Саша перепугался и схватил брата за руку: очень уж грозный вид был у дедушки! Как бы Никсе не онеметь с испугу! А тот ничего… разжал пальцы брата:

– Так точно, ваше величество! – И выбрался из шарабана.

Саша высунулся и увидел, как Никса стал во фрунт перед караулом и бойко скомандовал:

– Слу-шай! На пле-чо! К но-ге! В сош-ки![6]

И солдаты выполнили его команды. Дедушка Никсу похвалил, но заметил, что командовать надо громче. А зачем? Даже когда Никса говорил тихо, его все равно слушались. Императору необязательно кричать. Его должны слушать, даже если он станет шептать!

Дед очень любил Никсу. Но Сашу он тоже любил, называл чудо-богатырем и подарил лошадку-качалку и саблю, почти настоящую. Ах, как любил Саша эти подарки! До сих пор видит себя во сне на качалке с игрушечной саблей в руках, хотя днем ездит верхом на настоящих лошадях и отрабатывает рубку настоящей саблей.

– Саша! – дернул Никса брата за рукав. – Ты что, спишь?

– Нет. Я думаю. Нравится ли мне быть взрослым? Не знаю. Никуда от этого не денешься, верно? Чем больше растешь, тем сильнее все вокруг меняется. Вот раньше нас Китти нянчила, потом Хренову передали, затем были Скрипицына, Зиновьев и Гогель, теперь у тебя Рихтер и Строганов, а у меня Перовский. Нас же не спрашивали, когда их меняли. Их нам давали, потому что так положено. Мы растем – и все вокруг как бы растет. Слово «наставник» больше, чем слова «нянька» или «дядька». Вот нам и дают такие большие слова, а хотим мы или нет, не важно. Точно так же не спрашивали, когда тебя перевели в отдельные апартаменты. Помнишь, как я плакал, когда ты в шестнадцать лет из детской переехал? Думал, ты стал совершеннолетним, взрослым, а я навсегда останусь мальчишкой, ты на меня и не взглянешь теперь. Сейчас и у меня свои комнаты, как у всех взрослых. Конечно, это хорошо, что как у взрослых, но наша детская мне больше нравилась. Там теплее, солнца много, просторно. А тут как-то… узко все, сквозняк. Но никому не скажешь. Мамá сердиться станет, папá на смех поднимет, как Толстяка поднимает, когда он ныть начинает и просить, чтоб помягче да повкуснее! И точно так же нельзя сказать, что мне Китти и Хренов больше нравятся, чем Перовский. Тут уж точно все со смеху помрут. Так и с этим взрослением. Невозможно сказать: я хочу остаться маленьким, мне таким быть больше нравилось. То есть сказать можно, да что проку? Все равно назад не повернуть. Приходится вздохнуть и смириться. Взрослеть.

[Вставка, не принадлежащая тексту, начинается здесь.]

-- ==== Sys2Proof/Machine/Recorders.lean ====
section
/-! DEFINITION. Recordings (R464 to R467, R474, R475): tracks and their slots, records and what they hold, the reel layout (R471 to
R473, R476), and closing a clip. -/

namespace Sys2Proof.Machine

/-! ## Tracks -/

/-- The place of a source's slot: its pail and the slot's first byte. -/
def slotPlace (d : Dev) (o slot : Nat) : Nat × Nat :=
  if o ≥ 0x12000 then
    let i := tabGet d.display.sdiIn (o - 0x12000)
    (i.pail, slot * formatSlot 0x31 i.width i.height)
  else if o ≥ 0x11000 then ((d.stream (o - 0x11000)).settings.stats.pail, slot * statsSlot)
  else if o ≥ 0x10000 then
    let n := (o - 0x10000) / 8
    let point := (o - 0x10000) % 8
    let t := tabGet (d.stream n).settings.taps point
    let (w, h) := (srcSize d n).getD (0, 0)
    let (_, _, cw, ch) := t.crop w h
    let planes := if point ≤ 2 && streamDual d n then 2 else 1
    (t.pail, slot * tapSlot t.format cw ch (match furrowOf d n with
      | some (_, c) => c.depthBits
      | none => 16) planes)
  else match objType o with
    | 0x2 => match furrowOf d (objIndex o) with
      | some (_, c) => (c.pail, slot * c.slotSize)
      | none => (0, 0)
    | 0x3 => let b := branchSet d o; (b.pail, slot * b.slotSize)
    | 0x5 => match mapGet d.codecs.encoders (objIndex o) with
      | some e => if e.codec = 0 then (e.xs.pail, slot * xsSlot e.xs.budget) else (e.enc.pail, slot * encSlot e.rc)
      | none => (0, 0)
    | 0x6 => match mapGet d.codecs.decoders (objIndex o) with
      | some q => (q.pail, decoderSlotBase q + slot * decoderSlot q)
      | none => (0, 0)
    | _ => (0, 0)

/-- A track takes pictures; the other kind is audio. -/
def Track.picture (t : Track) : Bool := t.kind ≠ 6

/-- The source reference of a picture track. -/
def Track.ref (t : Track) : Nat := if t.kind = 2 then tapRef (objIndex t.source) t.tap else t.source

/-- The stream whose frames a picture track follows; none when it follows a decoder. -/
def trackStream (d : Dev) (t : Track) : Option Nat := match t.kind with
  | 1 | 2 => some (objIndex t.source)
  | 3 | 4 => (mapGet d.codecs.encoders (objIndex t.source)).bind encoderStream
  | _ => none

/-- The decoder whose pictures a track follows. -/
def trackDecoder (d : Dev) (t : Track) : Option Nat := match t.kind with
  | 3 => match mapGet d.codecs.encoders (objIndex t.source) with
    | some e => if e.xs.sourceKind = 3 then some (objIndex e.xs.source) else none
    | none => none
  | 5 => some (objIndex t.source)
  | _ => none

/-- The time domain of a track's stamps. -/
def trackDomain (d : Dev) (t : Track) : Nat := match trackStream d t with
  | some n => streamDomain d n
  | none => match (trackDecoder d t).bind (mapGet d.codecs.decoders) with
    | some q => q.domain
    | none => 5

/-- The declared minimum period of a track's source. -/
def trackPeriod (d : Dev) (t : Track) : Nat := match trackStream d t with
  | some n => (d.stream n).minPeriod
  | none => match (trackDecoder d t).bind (mapGet d.codecs.decoders) with
    | some q => q.periodNs
    | none => 0

/-- The domain whose media-clock count indexes a port's samples (R379), and the rate; none when they count from the port's start. -/
def portMedia (d : Dev) (p : AudioPort) : Option (Nat × Nat) :=
  let g := tabGet d.audio.scgs p.config.scg
  if p.asrc.enable && p.config.direction = 1 then some (p.config.domain, p.asrc.outRate)
  else if p.config.clockMode = 0 && g.enable && g.source ≤ 5 then some (g.source, p.config.rate)
  else none

/-- A source delivers to a reel: an encoder or decoder track needs an enabled binding (R464). -/
def trackBound (d : Dev) (reel : Nat) (t : Track) : Bool := match t.kind with
  | 3 | 4 => match mapGet d.codecs.encoders (objIndex t.source) with
    | some e => reelObj reel ∈ e.consumers
    | none => false
  | 5 => match mapGet d.codecs.decoders (objIndex t.source) with
    | some q => reelObj reel ∈ q.consumers
    | none => false
  | _ => true
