-- ==== Sys2Proof/Machine/Table.lean ====
section
/-! DEFINITION. The commands that a transaction can stage, and the other commands of areas 0x02 to 0x10, by opcode
(Table 3.13). -/

namespace Sys2Proof.Machine

/-- The commands of areas 0x02 to 0x10. -/
def engineSpecs : List CmdSpec :=
  [specStreamQuery, specStreamAdmit, specStreamRelease, specAdmitQuery, specPaceQuery]
  ++ [specFurrowConfig, specFurrowLaneMap, specFurrowSyncCodes, specFurrowTrain, specFurrowGang, specFurrowStatus,
      specSensorProfileLoad, specSensorRegWrite, specSensorRegRead, specSensorMclkSet, specSyncPinSet, specFurrowStart, specFurrowStop]
  ++ [specRawBlackSet, specRawDefectLoad, specRawFpnLoad, specRawNoiseModelSet, specRawSnrSet, specRawTnrSet, specRawDualGainSet,
      specRawShadingLoad, specRawWbSet, specRawQuery]
  ++ [specDemosaicSet, specColourSpaceSet, specMatrixSet, specCdlSet, specLut1dLoad, specLut3dLoad, specTransferSet,
      specBranchConfig, specBranchScalerSet, specBranchEnable, specBranchQuery]
  ++ [specStatsConfig, specStatsZonesSet, specTapConfig, specTapEnable, specStatsQuery,
      specMotionConfig, specMotionSearchSet, specMotionExport, specMotionQuery]
  ++ [specEncOpen, specEncClose, specEncConfig, specEncRcSet, specEncForceIrap, specEncBind, specEncQuery, specEncXsConfig,
      specDecOpen, specDecClose, specDecSubmit, specDecFlush, specDecBind, specDecQuery]
  ++ [specRasterTimingSet, specRasterPlaneSet, specRasterOutputSet, specRasterGroupSet, specRasterCommitCutSet, specRasterCrcSet,
      specRasterRefreshSet, specRasterUnderrunSet, specSdiRxConfig, specRasterQuery, specRasterStart, specRasterStop]
  ++ [specTdConfig, specTdQuery, specPtpConfig, specGenlockConfig, specLtcConfig, specLaunchSchedule, specTdRateCommit,
      specTimeAnchorConfig]
  ++ [specMacConfig, specFlowSendCreate, specFlowRecvCreate, specFlowDelete, specFlowBind, specFlowStart, specFlowStop,
      specFlowQuery, specUdpControlSet]
  ++ [specSapConfig, specSapSlotMap, specSapGroupSet, specSapClockSet, specAsrcConfig, specAudioEmbedSet, specSapRestart, specSapQuery]
  ++ [specPailAlloc, specPailImportHost, specPailFree, specPailQuery, specPailMap]
  ++ [specDmaChannelConfig, specDmaSheafSubmit, specDmaPause, specDmaResume, specDmaAbort, specDmaQuery]
  ++ [specRankQuery, specRankRetire]
  ++ magSpecs

/-- The command of an opcode in areas 0x02 to 0x10. -/
def engineSpec (op : Nat) : Option CmdSpec := engineSpecs.find? fun s => s.op = op

end Sys2Proof.Machine
end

– Да ты философ, брат, – ласково улыбнулся Никса.

– Ладно, философ так философ, – кивнул Саша, обводя пальцем царапины на крышке старого стола.

Братья сидели в бывшей классной комнате, куда часто приходили поговорить. Почему-то именно за этими исцарапанными столами, на жестких стульях, в этих стенах, которые они в детстве терпеть не могли, теперь велись самые задушевные беседы.

– Но ты не думай, я не про то говорю, что нынче на уроках задают больше или что приходится в лагерь в Красное Село ездить. Мне очень нравится в лагере, жить в палатке, в пять или даже в четыре утра вставать, марши многоверстовые делать. Мне нравится, что даже минутки не найти письмо мамá написать, потому что то маневры, то учения. Нравится, что ночью сыро и холодно, а днем жарко, я там сплю очень хорошо, днем целый день на ногах. Мне такая взрослая жизнь нравится! А целыми днями вести себя как надо, говорить что надо и когда надо, на балы таскаться, на приемы… манеры соблюдать… Фу!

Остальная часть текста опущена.